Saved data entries
★ ★ ★ ★ ★

-- ==== Sys2Proof/Machine/Tick.lean ====
section
/-! DEFINITION. One tick of the block with no command waiting: what happens with time alone and has no command of the table. -/

namespace Sys2Proof.Machine

/-- The credit-stall counters of a Braid port over a tick (R405): the hub cycles in which a message of a channel waits for credit, in the egress queue of
an attached port, or as the head of a command queue. DESIGN CHOICE (log 81): the spec names the counters and does not say what they count. -/
def State.creditTick (s : State) (b : Nat) : State :=
  let x := s.brPort b
  let heads := s.slu.queues.any (fun q => (q.2.wait == .credit || q.2.wait == .link) && s.routePort (q.1 / 32) ((q.2.cmds.headD {}).arg % 8192) == some b)
  let waits := fun (v : Nat) => (x.step == 6 && x.egress.any (fun m => m.flags % 4 == v)) || (v == 0 && heads)
  ((List.range 4).filter waits).foldl (fun s v => s.count .cntBraidPortCnt (b * 9 + 5 + v) (s.cyclesNow (8 + b / 6))) s

/-- The egress of one Braid port over a tick: what it sent is acknowledged, the endpoints attached to it return credit, and what waited leaves
(R383, R403); what it discarded in an epoch that is over is raised. -/
def State.flushPort (s : State) (b : Nat) : State :=
  let s := s.attDropDue b
  let x := s.brPort b
  if x.step = 6 then (s.setBrPort b { x with unacked := [] }).brPump b true else s

/-- The ATTN and DEGRADED bits of the tenants at the end of a tick, for frames that begin in it and leave later (R84); those of the last 4,096 ticks
are kept while a frame waits. -/
def State.sampleBits (s : State) : State :=
  if s.trib.evtQueue.isEmpty && s.trib.ports.all (fun p => p.2.txq.isEmpty) then { s with trib := { s.trib with sampled := [] } }
  else
    let v := bitmap ((List.range 4).map s.attn ++ (List.range 4).map s.degraded)
    let l := s.trib.sampled
    let l := if (l.getLast?.map Prod.snd) = some v then l else l ++ [(s.now, v)]
    let old := l.filter (fun x => decide (x.1 + 4096 < s.now))
    { s with trib := { s.trib with sampled := l.drop (old.length - 1) } }

/-- The stall counters of the streams over a tick (R147): each hub cycle in which a stream issues no element counts. -/
def State.stallTick (s : State) : State :=
  (List.range 2).foldl (fun s h =>
    (s.hub h).streams.foldl (fun s e =>
      let n := s.cyclesNow (8 + h) - e.2.sent
      let t := if e.2.state = 0 ∨ n = 0 then s else s.count .cntStallCnt ((512 * h + e.1) * 9 + s.stallCause h e.1 e.2) n
      t.setStream h e.1 { e.2 with sent := 0 }) s) s

/-- The cause of a tile's idle lane cycles where no context of its own waits (R250): only spilled trees are pending; or pending trees of another tile
could be pooled, but no range of accumulators is free. -/
def State.idleCause (s : State) (d t : Nat) : Option Nat :=
  let mine := s.die.ins.filter (fun x => x.die == d && x.phys == t)
  if mine.any (fun x => !x.spills.isEmpty) then some 4
  else if s.fld .tileDieCfg d 0 0 0 == 1 && s.die.ins.any (fun x => x.die == d && x.phys != t && decide (x.unit < 66) && !x.pool && !x.todo.isEmpty &&
      (s.ent? x.hub x.ent).any (fun e => !e.lock) && (s.accFit d t (x.acc.length * accWidth x.path)).isNone) then some 5
  else none
/-- A tile holds pairs of its own that have not ended. -/
def State.lanesPend (s : State) (d t : Nat) : Bool := s.die.ins.any (fun x => x.die == d && x.phys == t && !x.todo.isEmpty)
/-- The lane cycles of one tile over a tick (R250): those that its evaluations counted pass first; the rest are idle. While contexts wait, how many of
them lost a read to a conflict and how many waited for the leaf path is free (DESIGN CHOICE, log 91), and the others had no pair to work on. -/
def State.idleTile (s : State) (p : Nat) : State :=
  let all := 128 * s.cyclesNow (p / 66)
  let owed := SMap.getD (fun _ => 0) s.die.lanes p
  let idle := all - owed
  let s := { s with die := { s.die with lanes := SMap.setD (fun _ => 0) s.die.lanes p (owed - all) } }
  if s.lanesPend (p / 66) (p % 66) then
    let a := s.freshWord
    let b := a.2.freshWord
    let bank := a.1 % (idle + 1)
    (b.2.count .cntTileCnt (p * 8 + 2) bank).count .cntTileCnt (p * 8 + 3) (b.1 % (idle - bank + 1))
  else
    match s.idleCause (p / 66) (p % 66) with
    | some k => s.count .cntTileCnt (p * 8 + k) idle
    | none => s
def State.idleTick (s : State) : State :=
  (((s.die.ins.filter (fun (x : TileIns) => decide (x.phys < 66))).map (fun (x : TileIns) => 66 * x.die + x.phys)) ++ s.die.lanes.map Prod.fst).dedup.foldl
    (fun s p => s.idleTile p) s

/-- The tile cycles in which the issue logic of a die waits for entries of a bank (R290). -/
def State.bankTick (s : State) : State :=
  ((s.die.recs.filter (fun x => !x.held && (!x.todo.isEmpty || x.needPre) && (s.takeBank x).isNone)).map DieRec.die).dedup.foldl (fun s d =>
    s.count .cntWsmCnt (d * 2 + 1) (s.cyclesNow d)) s

/-- The cycles in which a queue is in one of the states 2 to 5 (Table 13.9). -/
def State.queueTick (s : State) : State :=
  (s.slu.queues.filter (fun x => x.2.wait != .none && !x.2.halted && !s.queHeld x.1)).foldl (fun s x =>
    s.count .cntSluQwaitCnt x.1 (s.cyclesNow (if x.1 < 64 then 8 + x.1 / 32 else (x.1 - 64) / 8))) s

/-- A tick begins on a hub die: it has served no head yet (R134). -/
def WeirHub.newTick (w : WeirHub) : WeirHub := { w with heads := 0 }

/-- What the parts of the device do in a tick that no reset holds: acknowledgements and credit come back; the heads that a hub die has served in a tick
start from 0 (R134); stalled streams, idle tiles, waits for banks, queues that wait, stretched islands and Backwater's counters count; streams that a drain
has emptied go to IDLE (R155), and complete partials that waited are sent; queue heads that wait for a re-arm or for credit try again. -/
def State.partsTick (s : State) : State :=
  let s := (List.range 12).foldl (fun s b => (s.creditTick b).flushPort b) s
  let s := { s with weir := { s.weir with hubs := s.weir.hubs.map WeirHub.newTick } }
  let s := s.stallTick.idleTick.bankTick.queueTick.bwTick
  let s := (List.range 4).foldl (fun s t => s.idleStreams t) s.reapTails
  s.sweepTick.pumpPartials.clockTick.retryQueues

/-- While the device serves, a change of REL_DEGn that no command has reported is reported (R497). -/
def State.degradedTick (s : State) : State := if s.head.step = 9 then s.noteDegraded else s

/-- One tick: BT counts, and unless a reset is held the parts run. -/
def State.tickOne (s : State) : State :=
  let s := s.sampleBits
  let s := { s with time := { s.time with bt := s.time.bt + 1 } }
  if s.pins.held || s.pins.warmHeld then s else s.partsTick.degradedTick

end Sys2Proof.Machine
end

★ ★ ★ ★ ★

▶ **YOUR TASK**:
Every record, start to finish: reproduce it word for word.

▶ **FINISHED TASK**:
-- ==== Sys2Proof/Machine/Tick.lean ====
section
/-! DEFINITION. One tick of the block with no command waiting: what happens with time alone and has no command of the table. -/

namespace Sys2Proof.Machine

/-- The credit-stall counters of a Braid port over a tick (R405): the hub cycles in which a message of a channel waits for credit, in the egress queue of
an attached port, or as the head of a command queue. DESIGN CHOICE (log 81): the spec names the counters and does not say what they count. -/
def State.creditTick (s : State) (b : Nat) : State :=
  let x := s.brPort b
  let heads := s.slu.queues.any (fun q => (q.2.wait == .credit || q.2.wait == .link) && s.routePort (q.1 / 32) ((q.2.cmds.headD {}).arg % 8192) == some b)
  let waits := fun (v : Nat) => (x.step == 6 && x.egress.any (fun m => m.flags % 4 == v)) || (v == 0 && heads)
  ((List.range 4).filter waits).foldl (fun s v => s.count .cntBraidPortCnt (b * 9 + 5 + v) (s.cyclesNow (8 + b / 6))) s

/-- The egress of one Braid port over a tick: what it sent is acknowledged, the endpoints attached to it return credit, and what waited leaves
(R383, R403); what it discarded in an epoch that is over is raised. -/
def State.flushPort (s : State) (b : Nat) : State :=
  let s := s.attDropDue b
  let x := s.brPort b
  if x.step = 6 then (s.setBrPort b { x with unacked := [] }).brPump b true else s

/-- The ATTN and DEGRADED bits of the tenants at the end of a tick, for frames that begin in it and leave later (R84); those of the last 4,096 ticks
are kept while a frame waits. -/
def State.sampleBits (s : State) : State :=
  if s.trib.evtQueue.isEmpty && s.trib.ports.all (fun p => p.2.txq.isEmpty) then { s with trib := { s.trib with sampled := [] } }
  else
    let v := bitmap ((List.range 4).map s.attn ++ (List.range 4).map s.degraded)
    let l := s.trib.sampled
    let l := if (l.getLast?.map Prod.snd) = some v then l else l ++ [(s.now, v)]
    let old := l.filter (fun x => decide (x.1 + 4096 < s.now))
    { s with trib := { s.trib with sampled := l.drop (old.length - 1) } }

/-- The stall counters of the streams over a tick (R147): each hub cycle in which a stream issues no element counts. -/
def State.stallTick (s : State) : State :=
  (List.range 2).foldl (fun s h =>
    (s.hub h).streams.foldl (fun s e =>
      let n := s.cyclesNow (8 + h) - e.2.sent
      let t := if e.2.state = 0 ∨ n = 0 then s else s.count .cntStallCnt ((512 * h + e.1) * 9 + s.stallCause h e.1 e.2) n
      t.setStream h e.1 { e.2 with sent := 0 }) s) s

/-- The cause of a tile's idle lane cycles where no context of its own waits (R250): only spilled trees are pending; or pending trees of another tile
could be pooled, but no range of accumulators is free. -/
def State.idleCause (s : State) (d t : Nat) : Option Nat :=
  let mine := s.die.ins.filter (fun x => x.die == d && x.phys == t)
  if mine.any (fun x => !x.spills.isEmpty) then some 4
  else if s.fld .tileDieCfg d 0 0 0 == 1 && s.die.ins.any (fun x => x.die == d && x.phys != t && decide (x.unit < 66) && !x.pool && !x.todo.isEmpty &&
      (s.ent? x.hub x.ent).any (fun e => !e.lock) && (s.accFit d t (x.acc.length * accWidth x.path)).isNone) then some 5
  else none
/-- A tile holds pairs of its own that have not ended. -/
def State.lanesPend (s : State) (d t : Nat) : Bool := s.die.ins.any (fun x => x.die == d && x.phys == t && !x.todo.isEmpty)
/-- The lane cycles of one tile over a tick (R250): those that its evaluations counted pass first; the rest are idle. While contexts wait, how many of
them lost a read to a conflict and how many waited for the leaf path is free (DESIGN CHOICE, log 91), and the others had no pair to work on. -/
def State.idleTile (s : State) (p : Nat) : State :=
  let all := 128 * s.cyclesNow (p / 66)
  let owed := SMap.getD (fun _ => 0) s.die.lanes p
  let idle := all - owed
  let s := { s with die := { s.die with lanes := SMap.setD (fun _ => 0) s.die.lanes p (owed - all) } }
  if s.lanesPend (p / 66) (p % 66) then
    let a := s.freshWord
    let b := a.2.freshWord
    let bank := a.1 % (idle + 1)
    (b.2.count .cntTileCnt (p * 8 + 2) bank).count .cntTileCnt (p * 8 + 3) (b.1 % (idle - bank + 1))
  else
    match s.idleCause (p / 66) (p % 66) with
    | some k => s.count .cntTileCnt (p * 8 + k) idle
    | none => s
def State.idleTick (s : State) : State :=
  (((s.die.ins.filter (fun (x : TileIns) => decide (x.phys < 66))).map (fun (x : TileIns) => 66 * x.die + x.phys)) ++ s.die.lanes.map Prod.fst).dedup.foldl
    (fun s p => s.idleTile p) s

/-- The tile cycles in which the issue logic of a die waits for entries of a bank (R290). -/
def State.bankTick (s : State) : State :=
  ((s.die.recs.filter (fun x => !x.held && (!x.todo.isEmpty || x.needPre) && (s.takeBank x).isNone)).map DieRec.die).dedup.foldl (fun s d =>
    s.count .cntWsmCnt (d * 2 + 1) (s.cyclesNow d)) s

/-- The cycles in which a queue is in one of the states 2 to 5 (Table 13.9). -/
def State.queueTick (s : State) : State :=
  (s.slu.queues.filter (fun x => x.2.wait != .none && !x.2.halted && !s.queHeld x.1)).foldl (fun s x =>
    s.count .cntSluQwaitCnt x.1 (s.cyclesNow (if x.1 < 64 then 8 + x.1 / 32 else (x.1 - 64) / 8))) s

/-- A tick begins on a hub die: it has served no head yet (R134). -/
def WeirHub.newTick (w : WeirHub) : WeirHub := { w with heads := 0 }

/-- What the parts of the device do in a tick that no reset holds: acknowledgements and credit come back; the heads that a hub die has served in a tick
start from 0 (R134); stalled streams, idle tiles, waits for banks, queues that wait, stretched islands and Backwater's counters count; streams that a drain
has emptied go to IDLE (R155), and complete partials that waited are sent; queue heads that wait for a re-arm or for credit try again. -/
def State.partsTick (s : State) : State :=
  let s := (List.range 12).foldl (fun s b => (s.creditTick b).flushPort b) s
  let s := { s with weir := { s.weir with hubs := s.weir.hubs.map WeirHub.newTick } }
  let s := s.stallTick.idleTick.bankTick.queueTick.bwTick
  let s := (List.range 4).foldl (fun s t => s.idleStreams t) s.reapTails
  s.sweepTick.pumpPartials.clockTick.retryQueues

/-- While the device serves, a change of REL_DEGn that no command has reported is reported (R497). -/
def State.degradedTick (s : State) : State := if s.head.step = 9 then s.noteDegraded else s

/-- One tick: BT counts, and unless a reset is held the parts run. -/
def State.tickOne (s : State) : State :=
  let s := s.sampleBits
  let s := { s with time := { s.time with bt := s.time.bt + 1 } }
  if s.pins.held || s.pins.warmHeld then s else s.partsTick.degradedTick

end Sys2Proof.Machine
end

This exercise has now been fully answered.